> _Exercise description_
Every entry must be printed again exactly, with nothing left out.

[[ Records for the exercise, beginning ]]

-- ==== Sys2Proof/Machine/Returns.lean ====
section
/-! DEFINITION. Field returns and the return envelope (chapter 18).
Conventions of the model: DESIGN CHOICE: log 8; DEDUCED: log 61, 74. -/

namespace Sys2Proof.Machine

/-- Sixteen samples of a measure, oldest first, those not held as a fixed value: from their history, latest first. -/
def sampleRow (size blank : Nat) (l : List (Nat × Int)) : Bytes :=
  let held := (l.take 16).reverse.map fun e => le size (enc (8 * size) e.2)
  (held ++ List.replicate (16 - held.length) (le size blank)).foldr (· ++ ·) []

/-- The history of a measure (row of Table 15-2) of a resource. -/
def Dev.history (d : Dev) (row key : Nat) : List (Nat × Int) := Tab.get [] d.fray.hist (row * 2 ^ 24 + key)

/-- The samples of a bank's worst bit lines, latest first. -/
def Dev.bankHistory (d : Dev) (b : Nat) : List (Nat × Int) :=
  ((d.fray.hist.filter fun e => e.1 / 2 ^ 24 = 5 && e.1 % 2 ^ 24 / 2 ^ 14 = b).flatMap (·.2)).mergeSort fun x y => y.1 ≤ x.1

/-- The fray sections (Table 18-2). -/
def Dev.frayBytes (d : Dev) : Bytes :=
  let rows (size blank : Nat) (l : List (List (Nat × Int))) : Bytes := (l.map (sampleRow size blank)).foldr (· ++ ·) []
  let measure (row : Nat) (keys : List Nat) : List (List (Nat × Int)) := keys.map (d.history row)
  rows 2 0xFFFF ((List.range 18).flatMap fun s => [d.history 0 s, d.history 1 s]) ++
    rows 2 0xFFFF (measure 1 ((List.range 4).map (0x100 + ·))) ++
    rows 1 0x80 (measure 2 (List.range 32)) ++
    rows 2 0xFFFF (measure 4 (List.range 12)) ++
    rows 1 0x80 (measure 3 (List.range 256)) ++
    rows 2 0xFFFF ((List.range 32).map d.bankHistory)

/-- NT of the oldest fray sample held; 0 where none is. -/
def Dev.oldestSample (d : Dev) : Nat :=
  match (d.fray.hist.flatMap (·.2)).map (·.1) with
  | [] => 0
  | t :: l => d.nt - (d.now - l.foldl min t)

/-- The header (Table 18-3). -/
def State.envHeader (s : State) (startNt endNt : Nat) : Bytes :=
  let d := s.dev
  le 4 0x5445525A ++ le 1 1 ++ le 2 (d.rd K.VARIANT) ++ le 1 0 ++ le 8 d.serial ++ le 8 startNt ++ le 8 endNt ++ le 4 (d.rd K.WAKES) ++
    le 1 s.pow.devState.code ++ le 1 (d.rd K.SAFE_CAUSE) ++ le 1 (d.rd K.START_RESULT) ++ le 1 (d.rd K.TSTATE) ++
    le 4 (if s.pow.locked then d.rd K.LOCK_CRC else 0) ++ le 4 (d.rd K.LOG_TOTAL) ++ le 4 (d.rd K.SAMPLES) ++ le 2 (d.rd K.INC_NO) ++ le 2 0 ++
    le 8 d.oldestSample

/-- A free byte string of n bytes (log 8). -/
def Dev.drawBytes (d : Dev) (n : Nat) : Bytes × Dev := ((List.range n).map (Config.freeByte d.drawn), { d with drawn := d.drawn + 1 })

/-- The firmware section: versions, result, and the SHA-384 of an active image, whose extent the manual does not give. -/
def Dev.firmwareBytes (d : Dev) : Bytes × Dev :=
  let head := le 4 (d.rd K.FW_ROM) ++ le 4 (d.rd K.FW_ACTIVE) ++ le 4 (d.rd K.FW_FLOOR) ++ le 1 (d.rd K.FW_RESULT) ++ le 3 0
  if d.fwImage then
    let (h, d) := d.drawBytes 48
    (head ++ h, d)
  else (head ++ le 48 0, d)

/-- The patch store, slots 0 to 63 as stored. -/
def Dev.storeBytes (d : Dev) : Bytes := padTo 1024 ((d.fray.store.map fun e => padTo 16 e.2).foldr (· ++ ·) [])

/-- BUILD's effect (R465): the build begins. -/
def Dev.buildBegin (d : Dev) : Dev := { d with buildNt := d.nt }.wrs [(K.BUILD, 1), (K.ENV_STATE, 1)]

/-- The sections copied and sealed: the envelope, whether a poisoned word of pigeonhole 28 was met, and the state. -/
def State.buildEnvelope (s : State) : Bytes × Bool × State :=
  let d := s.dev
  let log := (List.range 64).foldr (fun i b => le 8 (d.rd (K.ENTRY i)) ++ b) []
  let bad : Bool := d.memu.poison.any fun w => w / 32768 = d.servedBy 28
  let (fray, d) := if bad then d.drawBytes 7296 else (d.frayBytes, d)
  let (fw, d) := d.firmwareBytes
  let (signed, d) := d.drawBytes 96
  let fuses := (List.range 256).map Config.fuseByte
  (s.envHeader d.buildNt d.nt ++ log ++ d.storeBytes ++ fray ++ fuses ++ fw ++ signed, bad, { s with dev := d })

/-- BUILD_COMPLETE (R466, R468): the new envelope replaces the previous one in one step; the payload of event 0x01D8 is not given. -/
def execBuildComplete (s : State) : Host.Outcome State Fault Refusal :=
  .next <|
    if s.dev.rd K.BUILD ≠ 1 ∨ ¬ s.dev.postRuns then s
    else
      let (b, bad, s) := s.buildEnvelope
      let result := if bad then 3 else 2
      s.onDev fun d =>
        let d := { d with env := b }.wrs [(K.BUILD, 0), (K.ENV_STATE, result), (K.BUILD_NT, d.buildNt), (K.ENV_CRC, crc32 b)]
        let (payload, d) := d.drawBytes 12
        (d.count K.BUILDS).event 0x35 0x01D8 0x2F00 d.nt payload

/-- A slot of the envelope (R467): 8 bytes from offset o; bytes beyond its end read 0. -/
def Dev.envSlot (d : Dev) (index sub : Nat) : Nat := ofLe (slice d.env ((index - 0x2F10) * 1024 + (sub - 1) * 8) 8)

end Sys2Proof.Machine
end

[[ Records for the exercise, end ]]

> _Output below_
-- ==== Sys2Proof/Machine/Returns.lean ====
section
/-! DEFINITION. Field returns and the return envelope (chapter 18).
Conventions of the model: DESIGN CHOICE: log 8; DEDUCED: log 61, 74. -/

namespace Sys2Proof.Machine

/-- Sixteen samples of a measure, oldest first, those not held as a fixed value: from their history, latest first. -/
def sampleRow (size blank : Nat) (l : List (Nat × Int)) : Bytes :=
  let held := (l.take 16).reverse.map fun e => le size (enc (8 * size) e.2)
  (held ++ List.replicate (16 - held.length) (le size blank)).foldr (· ++ ·) []

/-- The history of a measure (row of Table 15-2) of a resource. -/
def Dev.history (d : Dev) (row key : Nat) : List (Nat × Int) := Tab.get [] d.fray.hist (row * 2 ^ 24 + key)

/-- The samples of a bank's worst bit lines, latest first. -/
def Dev.bankHistory (d : Dev) (b : Nat) : List (Nat × Int) :=
  ((d.fray.hist.filter fun e => e.1 / 2 ^ 24 = 5 && e.1 % 2 ^ 24 / 2 ^ 14 = b).flatMap (·.2)).mergeSort fun x y => y.1 ≤ x.1

/-- The fray sections (Table 18-2). -/
def Dev.frayBytes (d : Dev) : Bytes :=
  let rows (size blank : Nat) (l : List (List (Nat × Int))) : Bytes := (l.map (sampleRow size blank)).foldr (· ++ ·) []
  let measure (row : Nat) (keys : List Nat) : List (List (Nat × Int)) := keys.map (d.history row)
  rows 2 0xFFFF ((List.range 18).flatMap fun s => [d.history 0 s, d.history 1 s]) ++
    rows 2 0xFFFF (measure 1 ((List.range 4).map (0x100 + ·))) ++
    rows 1 0x80 (measure 2 (List.range 32)) ++
    rows 2 0xFFFF (measure 4 (List.range 12)) ++
    rows 1 0x80 (measure 3 (List.range 256)) ++
    rows 2 0xFFFF ((List.range 32).map d.bankHistory)

/-- NT of the oldest fray sample held; 0 where none is. -/
def Dev.oldestSample (d : Dev) : Nat :=
  match (d.fray.hist.flatMap (·.2)).map (·.1) with
  | [] => 0
  | t :: l => d.nt - (d.now - l.foldl min t)

/-- The header (Table 18-3). -/
def State.envHeader (s : State) (startNt endNt : Nat) : Bytes :=
  let d := s.dev
  le 4 0x5445525A ++ le 1 1 ++ le 2 (d.rd K.VARIANT) ++ le 1 0 ++ le 8 d.serial ++ le 8 startNt ++ le 8 endNt ++ le 4 (d.rd K.WAKES) ++
    le 1 s.pow.devState.code ++ le 1 (d.rd K.SAFE_CAUSE) ++ le 1 (d.rd K.START_RESULT) ++ le 1 (d.rd K.TSTATE) ++
    le 4 (if s.pow.locked then d.rd K.LOCK_CRC else 0) ++ le 4 (d.rd K.LOG_TOTAL) ++ le 4 (d.rd K.SAMPLES) ++ le 2 (d.rd K.INC_NO) ++ le 2 0 ++
    le 8 d.oldestSample

/-- A free byte string of n bytes (log 8). -/
def Dev.drawBytes (d : Dev) (n : Nat) : Bytes × Dev := ((List.range n).map (Config.freeByte d.drawn), { d with drawn := d.drawn + 1 })

/-- The firmware section: versions, result, and the SHA-384 of an active image, whose extent the manual does not give. -/
def Dev.firmwareBytes (d : Dev) : Bytes × Dev :=
  let head := le 4 (d.rd K.FW_ROM) ++ le 4 (d.rd K.FW_ACTIVE) ++ le 4 (d.rd K.FW_FLOOR) ++ le 1 (d.rd K.FW_RESULT) ++ le 3 0
  if d.fwImage then
    let (h, d) := d.drawBytes 48
    (head ++ h, d)
  else (head ++ le 48 0, d)

/-- The patch store, slots 0 to 63 as stored. -/
def Dev.storeBytes (d : Dev) : Bytes := padTo 1024 ((d.fray.store.map fun e => padTo 16 e.2).foldr (· ++ ·) [])

/-- BUILD's effect (R465): the build begins. -/
def Dev.buildBegin (d : Dev) : Dev := { d with buildNt := d.nt }.wrs [(K.BUILD, 1), (K.ENV_STATE, 1)]

/-- The sections copied and sealed: the envelope, whether a poisoned word of pigeonhole 28 was met, and the state. -/
def State.buildEnvelope (s : State) : Bytes × Bool × State :=
  let d := s.dev
  let log := (List.range 64).foldr (fun i b => le 8 (d.rd (K.ENTRY i)) ++ b) []
  let bad : Bool := d.memu.poison.any fun w => w / 32768 = d.servedBy 28
  let (fray, d) := if bad then d.drawBytes 7296 else (d.frayBytes, d)
  let (fw, d) := d.firmwareBytes
  let (signed, d) := d.drawBytes 96
  let fuses := (List.range 256).map Config.fuseByte
  (s.envHeader d.buildNt d.nt ++ log ++ d.storeBytes ++ fray ++ fuses ++ fw ++ signed, bad, { s with dev := d })

/-- BUILD_COMPLETE (R466, R468): the new envelope replaces the previous one in one step; the payload of event 0x01D8 is not given. -/
def execBuildComplete (s : State) : Host.Outcome State Fault Refusal :=
  .next <|
    if s.dev.rd K.BUILD ≠ 1 ∨ ¬ s.dev.postRuns then s
    else
      let (b, bad, s) := s.buildEnvelope
      let result := if bad then 3 else 2
      s.onDev fun d =>
        let d := { d with env := b }.wrs [(K.BUILD, 0), (K.ENV_STATE, result), (K.BUILD_NT, d.buildNt), (K.ENV_CRC, crc32 b)]
        let (payload, d) := d.drawBytes 12
        (d.count K.BUILDS).event 0x35 0x01D8 0x2F00 d.nt payload

/-- A slot of the envelope (R467): 8 bytes from offset o; bytes beyond its end read 0. -/
def Dev.envSlot (d : Dev) (index sub : Nat) : Nat := ofLe (slice d.env ((index - 0x2F10) * 1024 + (sub - 1) * 8) 8)

end Sys2Proof.Machine
end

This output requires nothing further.